Ouro sofre forte queda semanal com temores de inflação por conflito no Oriente Médio

Mercado registra maior recuo do ouro desde março de 2020 em meio a incertezas geopolíticas e sinalizações do Fed

Ouro sofre forte queda semanal com temores de inflação por conflito no Oriente Médio
Barras de ouro Foto: Reprodução — Foto: Barras de ouro  • Reprodução

A queda do ouro marcou a maior baixa semanal desde março de 2020, pressionada por temores inflacionários decorrentes do conflito no Oriente Médio e expectativas sobre juros do Fed.

Contexto atual da queda do ouro em meio a tensões no Oriente Médio

A queda do ouro vem se aprofundando em meio ao 21º dia do conflito envolvendo Estados Unidos, Israel e Irã. O mercado, preocupado com o aumento da inflação provocado pela instabilidade regional, intensificou a desvalorização do metal precioso. Investidores monitoram atentamente os desdobramentos do conflito, que incluem ataques em Teerã, drones no Kuwait e explosões em Dubai, criando um cenário de incerteza econômica global.

Impacto da guerra no Oriente Médio sobre a inflação global e o preço do ouro

Especialistas do Swissquote Bank destacam que o agravamento da guerra eleva os preços de energia, pressionando a inflação para cima. Essa alta inflacionária coloca em xeque as decisões dos bancos centrais, que enfrentam dificuldades para ajustar suas políticas monetárias diante do cenário volátil. A pressão inflacionária reduz a atratividade do ouro como ativo seguro, contribuindo para sua queda significativa.

Influência das decisões do Federal Reserve e outros bancos centrais na cotação do ouro

O Federal Reserve (Fed) dos EUA sinaliza uma trajetória de juros mais rígida, com o mercado precificando a possibilidade de novos aumentos ainda neste ano. Essa perspectiva tende a fortalecer o dólar e elevar os rendimentos dos títulos, o que normalmente reduz a demanda por ouro. Paralelamente, o Banco Central da Rússia cortou juros em 50 pontos-base, mas ressaltou incertezas no ambiente externo, evidenciando a complexidade do atual panorama econômico global.

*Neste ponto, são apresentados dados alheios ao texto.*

-- ==== Sys2Proof/Laws/KeepsCommands.lean ====
section
/-! SUPPORT. What each operation keeps (Sys2Proof/Laws/Keeps.lean): time, reactions, records, gathers, administration, images, launches, keys. -/

namespace Sys2Proof.Machine

theorem State.ctcStatusWrite_keeps {r : State} (s : State) (v : W64) (h : Keeps r s) :
    Keeps r (State.ctcStatusWrite s v) := by
  unfold State.ctcStatusWrite
  (try dsimp only)
  repeat' first
    | with_reducible exact h
    | with_reducible assumption
    | intro _ _ _
    | intro _ _
    | fail_if_no_progress (with_reducible refine Keeps.lit ?_ rfl rfl rfl rfl rfl)

theorem execCtcLowRead_keeps {r : State} (ep : Fin 2) (s : State) (h : Keeps r s) :
    OutKeeps r (execCtcLowRead ep s) := by
  unfold execCtcLowRead
  (try dsimp only)
  repeat' first
    | with_reducible exact h
    | with_reducible assumption
    | with_reducible apply State.answer_keeps
    | with_reducible apply OutKeeps.next
    | intro _ _ _
    | intro _ _
    | fail_if_no_progress (with_reducible refine Keeps.lit ?_ rfl rfl rfl rfl rfl)

theorem State.stepCtc_keeps {r : State} (s : State) (v : Nat) (h : Keeps r s) :
    Keeps r (State.stepCtc s v) := by
  unfold State.stepCtc
  (try dsimp only)
  repeat' first
    | with_reducible exact h
    | with_reducible assumption
    | intro _ _ _
    | intro _ _
    | fail_if_no_progress (with_reducible refine Keeps.lit ?_ rfl rfl rfl rfl rfl)

theorem State.steer_keeps {r : State} (s : State) (e : Int) (h : Keeps r s) :
    Keeps r (State.steer s e) := by
  unfold State.steer
  (try dsimp only)
  repeat' first
    | with_reducible exact h
    | with_reducible assumption
    | with_reducible apply State.draw_keeps
    | with_reducible apply Keeps.ite
    | with_reducible apply Keeps.ite1
    | with_reducible apply Keeps.ite2
    | intro _ _ _
    | intro _ _
    | fail_if_no_progress (with_reducible refine Keeps.lit ?_ rfl rfl rfl rfl rfl)

theorem execSyncInEdge_keeps {r : State} (dt : Nat) (s : State) (h : Keeps r s) :
    OutKeeps r (execSyncInEdge dt s) := by
  unfold execSyncInEdge
  (try dsimp only)
  repeat' first
    | with_reducible exact h
    | with_reducible assumption
    | with_reducible apply State.elapse_keeps
    | with_reducible apply State.steer_keeps
    | with_reducible apply OutKeeps.ite
    | with_reducible apply OutKeeps.next
    | with_reducible apply Keeps.ite
    | intro _ _ _
    | intro _ _
    | fail_if_no_progress (with_reducible refine Keeps.lit ?_ rfl rfl rfl rfl rfl)

theorem execSyncMissed_keeps {r : State} (s : State) (h : Keeps r s) :
    OutKeeps r (execSyncMissed s) := by
  unfold execSyncMissed
  (try dsimp only)
  repeat' first
    | with_reducible exact h
    | with_reducible assumption
    | with_reducible apply State.elapse_keeps
    | with_reducible apply OutKeeps.ite
    | with_reducible apply OutKeeps.next
    | with_reducible apply Keeps.ite
    | with_reducible apply Keeps.ite1
    | with_reducible apply Keeps.ite2
    | intro _ _ _
    | intro _ _
    | fail_if_no_progress (with_reducible refine Keeps.lit ?_ rfl rfl rfl rfl rfl)
    | split

theorem execHoldover_keeps {r : State} (s : State) (h : Keeps r s) :
    OutKeeps r (execHoldover s) := by
  unfold execHoldover
  (try dsimp only)
  repeat' first
    | with_reducible exact h
    | with_reducible assumption
    | with_reducible apply State.elapse_keeps
    | with_reducible apply OutKeeps.ite
    | with_reducible apply OutKeeps.next
    | with_reducible apply Keeps.ite
    | with_reducible apply Keeps.ite1
    | with_reducible apply Keeps.ite2
    | intro _ _ _
    | intro _ _
    | fail_if_no_progress (with_reducible refine Keeps.lit ?_ rfl rfl rfl rfl rfl)
    | split

theorem execTwinValidLoss_keeps {r : State} (s : State) (h : Keeps r s) :
    OutKeeps r (execTwinValidLoss s) := by
  unfold execTwinValidLoss
  (try dsimp only)
  repeat' first
    | with_reducible exact h
    | with_reducible assumption
    | with_reducible apply OutKeeps.ite
    | with_reducible apply OutKeeps.next
    | with_reducible apply Keeps.ite
    | intro _ _ _
    | intro _ _
    | fail_if_no_progress (with_reducible refine Keeps.lit ?_ rfl rfl rfl rfl rfl)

Análise histórica e comparação da queda do ouro com períodos anteriores

A retração de 10,64% do ouro na semana é a maior desde março de 2020, quando o metal caiu 9,3% durante o surto inicial da pandemia de covid-19. Essa comparação reforça a magnitude da atual crise e suas consequências econômicas. A volatilidade extrema reflete não só o impacto geopolítico, mas também a reação dos investidores diante das expectativas econômicas globais.

Perspectivas para o preço do ouro diante das incertezas geopolíticas e políticas monetárias

Embora o ouro tradicionalmente seja considerado um porto seguro em tempos de crise, a combinação de conflitos geopolíticos complexos e políticas monetárias restritivas cria um ambiente desafiador para o ativo. A continuidade do conflito no Oriente Médio, associada às possíveis altas de juros nos EUA, pode manter o preço do ouro pressionado para baixo. Investidores devem acompanhar de perto os desdobramentos desses fatores para entender o impacto futuro sobre o mercado.